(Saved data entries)
-- ==== Sys2Proof/Certificates/Slice0/Obligations.lean ====
section
/-! DEFINITION. The statements for the provers. -/

open Sys2Proof Sys2Proof.Machine

/-! ## Steps -/

/-- The command at the front of the queue is the one that a step runs, with the queue's rest. -/
def Obligations.StepRunsFrontCommand : Prop :=
  ∀ (c : Instr) (rest : List Instr) (s : State), step (s.withPending (c :: rest)) = exec c (s.withPending rest)

/-- On an empty queue a step takes one of the node's own events that are due, and if none is due it lets one millisecond pass
and changes nothing else (R1; log entry 2). -/
def Obligations.IdleTakesDueEventOrTicks : Prop :=
  ∀ s : State, s.pending = [] →
    (s.dueCommands = [] → step s = .next (s.withClock (s.clock + 1))) ∧
      (s.dueCommands ≠ [] → ∃ c ∈ s.dueCommands, ∃ n, step s = exec c (s.withChoices n))

/-- Which of the node's own timed events are due (R2, R56, R79, R124, R147, R155, R161; log entry 2). -/
def Obligations.DueEventsAreThoseOfTheTimers : Prop :=
  ∀ s : State,
    (.cycleTimerExpiry ∈ s.dueCommands ↔ ∃ t, s.pulse.cycleStart = some t ∧ 1000 ≤ (s.clock - t).toNat) ∧
    (.tallyTimerExpiry ∈ s.dueCommands ↔
      ∃ t, s.tally.timerStart = some t ∧ s.cfg.tallyInterval ≤ (s.clock - t).toNat) ∧
    (.periodTimerExpiry ∈ s.dueCommands ↔
      ∃ t, s.filter.periodStart = some t ∧ s.cfg.filterPeriod * 1000 ≤ (s.clock - t).toNat) ∧
    (.intervalTimerExpiry ∈ s.dueCommands ↔
      ∃ t, s.store.timerStart = some t ∧ s.cfg.intervalLength * 60000 ≤ (s.clock - t).toNat) ∧
    (.lowDwellExpiry ∈ s.dueCommands ↔
      ∃ t, s.filter.dwell = .running t ∧ s.cfg.lowDwell * 60000 ≤ (s.clock - t).toNat) ∧
    (∀ n, .peerExpiry n ∈ s.dueCommands ↔
      (1 ≤ n ∧ n ≤ 16) ∧ ∃ f, (s.peers.entry n).status = .live f ∧
        4 * f.interval ≤ (s.clock - (s.peers.entry n).lastHeard).toNat) ∧
    (.fillEnd ∈ s.dueCommands ↔
      ∃ k, s.pump.stroke = some k ∧ k.phase = .fill ∧ s.cfg.fillTime ≤ (s.clock - k.phaseStart).toNat) ∧
    (.driveEnd ∈ s.dueCommands ↔
      ∃ k, s.pump.stroke = some k ∧ k.phase = .drive ∧ s.cfg.driveTime ≤ (s.clock - k.phaseStart).toNat) ∧
    (.confirmWindowExpiry ∈ s.dueCommands ↔
      ∃ k, s.pump.stroke = some k ∧ k.phase = .confirm ∧ s.cfg.confirmWindow ≤ (s.clock - k.phaseStart).toNat) ∧
    (.recoverEnd ∈ s.dueCommands ↔
      ∃ k, s.pump.stroke = some k ∧ k.phase = .recover ∧ s.cfg.recoverTime ≤ (s.clock - k.phaseStart).toNat) ∧
    (.historyEntryLeaves ∈ s.dueCommands ↔
      ∃ t rest, s.pump.history = t :: rest ∧ s.cfg.windowLength ≤ (s.clock - t).toNat) ∧
    (.strokeStart ∈ s.dueCommands ↔ s.mayStart = true)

• _EXERCISE DIRECTIONS_: Could you retype exactly the lines above, starting at the line that contains "def Obligations.IdleTakesDueEventOrTicks : Prop" and ending at the line that contains "(s.dueCommands ≠ []", and nothing more?

• _TASK OUTPUT_:
def Obligations.IdleTakesDueEventOrTicks : Prop :=
  ∀ s : State, s.pending = [] →
    (s.dueCommands = [] → step s = .next (s.withClock (s.clock + 1))) ∧
      (s.dueCommands ≠ [] → ∃ c ∈ s.dueCommands, ∃ n, step s = exec c (s.withChoices n))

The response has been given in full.